What the task asks
Output only the lines below that start at the line containing "def fareAt (side" and end at the line containing "historyBytes (historyFields (fareAt", with both ends kept.

(Collected data)
-- ==== Sys2Proof/Tests/Slice0.lean ====
section
/-! SUPPORT. Tests of the model: published values of the public functions, the worked examples of the
manual, one or two single events for each command, one ill-formed operand for each check of WellFormed,
and a witness for the hypotheses of each obligation. Expected results come from the manual or the public
standards named beside them. -/

namespace Sys2Proof.Tests

open Sys2Proof Sys2Proof.Machine

set_option Elab.async false

/-! ### Public functions (R146, R180, R181) -/

/-- The check value of this CRC over the digits 1 to 9. -/
theorem test_crc_check_value :
    crc16 [0x31, 0x32, 0x33, 0x34, 0x35, 0x36, 0x37, 0x38, 0x39] = 0x29B1#16 := by decide +kernel

/-- FIPS 197, appendix C.1. -/
theorem test_aes_block :
    aes128 0x000102030405060708090a0b0c0d0e0f#128 (toBE 16 0x00112233445566778899aabbccddeeff) =
      toBE 16 0x69c4e0d86a7b0430d8cdb78070b4c55a := by decide +kernel

/-- The key of the examples of RFC 4493. -/
def cmacKey : Key := 0x2b7e151628aed2a6abf7158809cf4f3c#128

/-- RFC 4493, example 1: the empty message. -/
theorem test_cmac_empty : cmac cmacKey [] = toBE 16 0xbb1d6929e95937287fa37d129b756746 := by
  decide +kernel

/-- RFC 4493, example 2: one whole block. -/
theorem test_cmac_one_block :
    cmac cmacKey (toBE 16 0x6bc1bee22e409f96e93d7e117393172a) =
      toBE 16 0x070a16b46b4d4144f79bdd9dd04a287c := by decide +kernel

/-- RFC 4493, example 3: 40 bytes. -/
theorem test_cmac_forty_bytes :
    cmac cmacKey
        (toBE 16 0x6bc1bee22e409f96e93d7e117393172a ++ toBE 16 0xae2d8a571e03ac9c9eb76fac45af8e51 ++
          toBE 8 0x30c81c46a35ce411) =
      toBE 16 0xdfa66747de9ae63030ca32611497c827 := by decide +kernel

/-- The table's rows give no bits, so no word spells a command. -/
theorem test_no_word_spells_a_command : decodeTableWord 0 0 = none ∧ decodeTableWord 32 0xFFFFFFFF = none := by
  decide

/-! ### The worked example of chapter 3 -/

/-- The table of the worked example. -/
def chainTable : FareTable :=
  { format := 1, version := 1, activation := 0, issuerCount := 1, issuers := [77], zones := 6
    unit := 10, bandCount := 5, maxFare := 900, incompleteFare := 600, overdraft := 500
    transferWindow := 60, maxLegs := 3, passback := 10, passWindow := 8, reuseWindow := 120
    retention := 20, dayStart := 240
    classes := [⟨0, 0, 0⟩, ⟨50, 600, 100⟩]
    bands := [⟨0, 80⟩, ⟨420, 120⟩, ⟨600, 100⟩, ⟨960, 120⟩, ⟨1140, 80⟩]
    matrix := [120, 180, 260, 340, 400, 460, 120, 180, 260, 340, 400, 120, 180, 260, 340, 120, 180, 260,
      120, 180, 120] }

/-- The valid record before the first tap. -/
def chainCard : Journey :=
  { tc := 41, balance := 1500, state := journeyOut, legs := 1, entryStation := 1208
    entryTime := 12958870, originZone := 2, originBand := 4, chainPaid := 180, format := 1
    lastExit := 12958900, dayAccumulated := 340, dayNumber := 8999, spare := 0 }

/-- The record after the first entry of the example. -/
def chainIn : Journey :=
  { tc := 42, balance := 1500, state := journeyIn, legs := 1, entryStation := 1101
    entryTime := 12960495, originZone := 0, originBand := 1, chainPaid := 0, format := 1
    lastExit := 12958900, dayAccumulated := 0, dayNumber := 9000, spare := 0 }

/-- The record after the first exit of the example. -/
def chainOut : Journey :=
  { chainIn with
    tc := 43, balance := 1300, state := journeyOut, chainPaid := 200, lastExit := 12960520
    dayAccumulated := 200 }

/-- The record after the second entry of the example. -/
def chainIn2 : Journey :=
  { chainOut with tc := 44, state := journeyIn, legs := 2, entryStation := 1304, entryTime := 12960545 }

/-- The record after the second exit of the example. -/
def chainOut2 : Journey :=
  { chainIn2 with
    tc := 45, balance := 1220, state := journeyOut, chainPaid := 280, lastExit := 12960610
    dayAccumulated := 280 }

/-- A request to the Fare Unit under the example's table. -/
def fareAt (side : Side) (card : Journey) (station zone now : Nat) : FareInput :=
  { side := side, card := card, cls := 1, station := station, zone := zone, now := now
    table := chainTable }

/-- The charge and flags of an accept of the Fare Unit, with the record composed for it. -/
def fareResult (i : FareInput) : Option (Nat × FareFlags × Journey) :=
  match fareUnit i with
  | .refusal _ => none
  | .accept a => some (a.charge, a.flags, composeJourney i a)

/-- The charge and flags of an accept. -/
def fareCharge (i : FareInput) : Option (Nat × FareFlags) :=
  (fareResult i).map (fun r => (r.1, r.2.1))

theorem test_chain_first_entry :
    fareResult (fareAt .a chainCard 1101 0 12960495) =
      some (0, ⟨false, false, false, false⟩, chainIn) := by decide +kernel

theorem test_chain_first_exit :
    fareResult (fareAt .b chainIn 1304 3 12960520) =
      some (200, ⟨false, false, false, false⟩, chainOut) := by decide +kernel

/-- The history entry of the first exit: EXIT, 1304, 12,960,520, 200, 1,300, TC 43. -/
theorem test_chain_first_history :
    historyBytes (historyFields (fareAt .b chainIn 1304 3 12960520)
        { plan := .exitFare, charge := 200, balanceAfter := 1300, flags := noFareFlags }) =
      toBE 1 2 ++ toBE 2 1304 ++ toBE 3 12960520 ++ toBE 2 200 ++ toBE 3 1300 ++ toBE 3 43 ++
        [0, 0] := by decide +kernel

theorem test_chain_second_entry :
    fareResult (fareAt .a chainOut 1304 3 12960545) =
      some (0, ⟨false, false, false, true⟩, chainIn2) := by decide +kernel

theorem test_chain_second_exit :
    fareResult (fareAt .b chainIn2 1502 5 12960610) =
      some (80, ⟨false, false, false, true⟩, chainOut2) := by decide +kernel

/-- Re-entry 61 minutes after the exit begins a new chain, and the exit then charges 160. -/
theorem test_chain_late_entry :
    (fareResult (fareAt .a chainOut 1304 3 12960581)).map (fun r => (r.1, r.2.2.originZone,
        r.2.2.originBand, r.2.2.legs)) = some (0, 3, 1, 1) ∧
    fareCharge
      (fareAt .b
        { chainIn2 with legs := 1, originZone := 3, originBand := 1, chainPaid := 0 } 1502 5 12960610) =
      some (160, ⟨false, false, false, false⟩) := by decide +kernel

/-! ### The further cases of chapter 3 -/

/-- Cap reached and cap passed: room 40 and room 0 for a fare of 120. -/
theorem test_cap_reached_and_passed :
    capStep 600 560 120 = 40 ∧ capApplies 600 560 120 = true ∧ capStep 600 650 120 = 0 ∧
      capApplies 600 650 120 = true := by decide

/-- The tie is rounded down. -/
theorem test_rounding_tie : roundFare 2250000 10 = 220 ∧ roundFare 2250001 10 = 230 := by decide

/-- The clamp: origin zone 9 of 6, band 2. -/
theorem test_zone_clamp :
    (fareResult (fareAt .b { chainIn with originZone := 9, originBand := 2 } 1502 5 12960520)).map
        (fun r => (r.1, r.2.1, r.2.2.originZone)) =
      some (60, ⟨true, false, false, false⟩, 9) := by decide +kernel

/-- The chain above the fare charges nothing. -/
theorem test_chain_above_fare :
    (fareResult (fareAt .b { chainIn2 with chainPaid := 300 } 1502 5 12960610)).map
        (fun r => (r.1, r.2.2.chainPaid)) = some (0, 300) := by decide +kernel

/-- The day total saturates. -/
theorem test_day_total_saturates : satAdd 65500 80 = 65535 := by decide

/-- The overdraft: −450 less 80 is under −500. -/
theorem test_overdraft :
    fareUnit (fareAt .b { chainIn2 with balance := -450 } 1502 5 12960610) = .refusal .insufficient := by
  decide +kernel

/-- Entry while IN from another station: penalty 600 in a room of 320. -/
theorem test_entry_while_in :
    (fareResult
        (fareAt .a
          { chainIn2 with
            entryStation := 1208, entryTime := 12960490, dayAccumulated := 280, balance := 1220 } 1101 0
          12960610)).map (fun r => (r.1, r.2.1, r.2.2.balance, r.2.2.legs)) =
      some (320, ⟨false, true, true, false⟩, 900, 1) := by decide +kernel

/-- Entry while IN at the same station 4 minutes after the entry. -/
theorem test_passback :
    fareUnit (fareAt .a chainIn 1101 0 12960499) = .refusal .passback := by decide +kernel

/-- Exit while OUT: the penalty of 600, and the chain closed. -/
theorem test_exit_while_out :
    (fareResult (fareAt .b { chainOut2 with dayAccumulated := 0 } 1502 5 12960700)).map
        (fun r => (r.1, r.2.1, r.2.2.balance, r.2.2.state, r.2.2.legs, r.2.2.chainPaid)) =
      some (600, ⟨false, false, true, false⟩, 620, journeyOut, 0, 0) := by decide +kernel

/-- Before the day start the previous service day stands, and before the first band the last band. -/
theorem test_day_start_and_band_wrap :
    serviceDay (9000 * 1440 + 200) 240 = 8999 ∧ bandAt [⟨0, 80⟩, ⟨420, 120⟩] 200 = 0 ∧
      bandAt [⟨300, 100⟩, ⟨600, 100⟩, ⟨1200, 100⟩] 100 = 2 := by decide

/-! ### The slot choice of chapter 1 -/

/-- A transaction whose slots are of a class and hold a TC. -/
def slotsRead (clsA : SlotClass) (tcA : Nat) (clsB : SlotClass) (tcB : Nat) : State :=
  modRecord .b
    (fun r =>
      { r with
        classA := some clsA, classB := some clsB
        blocks := [toBE 3 tcA, [], toBE 3 tcB, []] })
    { State.reset with
      taps := ⟨Tap.cold, { Tap.cold with state := .deciding }⟩ }

/-- What check 6 leaves: the valid slot and the target, or the refusal. -/
def slotChoice (clsA : SlotClass) (tcA : Nat) (clsB : SlotClass) (tcB : Nat) :
    Option SlotId × Option SlotId × Option RefusalCode :=
  let r := (check6 .b (slotsRead clsA tcA clsB tcB)).taps.b.record
  (r.validSlot, r.target, r.refusal)

/-- The eight rows of the example. -/
theorem test_slot_choice :
    slotChoice .valid 41 .uncoded 0 = (some .a, some .b, none) ∧
    slotChoice .valid 41 .valid 42 = (some .b, some .a, none) ∧
    slotChoice .valid 42 .valid 41 = (some .a, some .b, none) ∧
    slotChoice .valid 42 .valid 42 = (some .a, some .b, none) ∧
    slotChoice .uncoded 0 .uncoded 0 = (none, none, some .codeFail) ∧
    slotChoice .valid 41 .codedBad 42 = (none, none, some .badRecord) ∧
    slotChoice .codedBad 40 .valid 41 = (some .b, some .a, none) ∧
    slotChoice .codedBad 41 .codedBad 41 = (none, none, some .badRecord) := by decide +kernel

/-! ### A gate in service -/

/-- A number in a word of a table image. -/
def word (n : Nat) : List Byte := toBE 4 n

/-- A fare table image of two zones and one band, pass window 8 s, reuse window 120 s, retention 20 min,
issuer 77. -/
def tableImage : List Byte :=
  word 1 ++ word 41 ++ word 0 ++ word 1 ++ word 77 ++ word 0 ++ word 0 ++ word 0 ++ word 2 ++ word 10 ++
    word 1 ++ word 900 ++ word 600 ++ word 500 ++ word 60 ++ word 3 ++ word 10 ++ word 8 ++ word 120 ++
    word 20 ++ word 240 ++ (List.replicate 8 (word 0 ++ word 0 ++ word 100)).flatten ++
    (toBE 2 0 ++ toBE 2 100) ++ (toBE 2 200 ++ toBE 2 280 ++ toBE 2 210)

/-- The image passes the checks of R165, and one whose rounding unit is 3 does not. -/
theorem test_fare_image :
    fareImageGood tableImage = true ∧
      fareImageGood (tableImage.take 36 ++ word 3 ++ tableImage.drop 40) = false := by decide +kernel

/-- A channel in POLLING with its WAKE window open. -/
def pollingChannel : Channel :=
  { state := .polling, outstanding := some ⟨.wake, 1⟩, answerTimer := some 5, pollTimer := some 10
    fieldEmpty := none, lost := false }

/-- Gate 3 in service in mode BOTH, both channels polling, JOINED, at line time 777,600,000. -/
def inService : State :=
  { State.reset with
    chans := ⟨pollingChannel, pollingChannel⟩
    store :=
      { bankX := { state := .active, image := tableImage, version := 41, activation := 0, refs := 0 }
        bankY := Bank.cold
        params := some ⟨41, 0, 8, 120, 20⟩
        setup := some ⟨7, 1, .both, .inService⟩ }
    ring := { State.reset.ring with gateNo := 3, joined := true, watch := some 1500 }
    gate := { State.reset.gate with leafCause := ⟨.closed, none⟩, indicator := ⟨.ready, .ready⟩ }
    clock := { lineTime := 777600000, isSet := true, hold := false, phase := 0, localMs := 5000 } }

/-- The next state of a command, or the state itself where it has none. -/
def run (c : Instr) (s : State) : State :=
  match exec c s with
  | .next t => t
  | _ => s

theorem test_in_service_settled : settle inService = inService := by decide +kernel

/-- The card of the tests. -/
def cardUid : Uid := 0x04112233445566#56

/-- A channel in ENGAGED with a command outstanding. -/
def engagedChannel (cmd : Option Outstanding) : Channel :=
  { state := .engaged, outstanding := cmd, answerTimer := cmd.map (fun _ => 5), pollTimer := none
    fieldEmpty := none, lost := false }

Output for this task
def fareAt (side : Side) (card : Journey) (station zone now : Nat) : FareInput :=
  { side := side, card := card, cls := 1, station := station, zone := zone, now := now
    table := chainTable }

/-- The charge and flags of an accept of the Fare Unit, with the record composed for it. -/
def fareResult (i : FareInput) : Option (Nat × FareFlags × Journey) :=
  match fareUnit i with
  | .refusal _ => none
  | .accept a => some (a.charge, a.flags, composeJourney i a)

/-- The charge and flags of an accept. -/
def fareCharge (i : FareInput) : Option (Nat × FareFlags) :=
  (fareResult i).map (fun r => (r.1, r.2.1))

theorem test_chain_first_entry :
    fareResult (fareAt .a chainCard 1101 0 12960495) =
      some (0, ⟨false, false, false, false⟩, chainIn) := by decide +kernel

theorem test_chain_first_exit :
    fareResult (fareAt .b chainIn 1304 3 12960520) =
      some (200, ⟨false, false, false, false⟩, chainOut) := by decide +kernel

/-- The history entry of the first exit: EXIT, 1304, 12,960,520, 200, 1,300, TC 43. -/
theorem test_chain_first_history :
    historyBytes (historyFields (fareAt .b chainIn 1304 3 12960520)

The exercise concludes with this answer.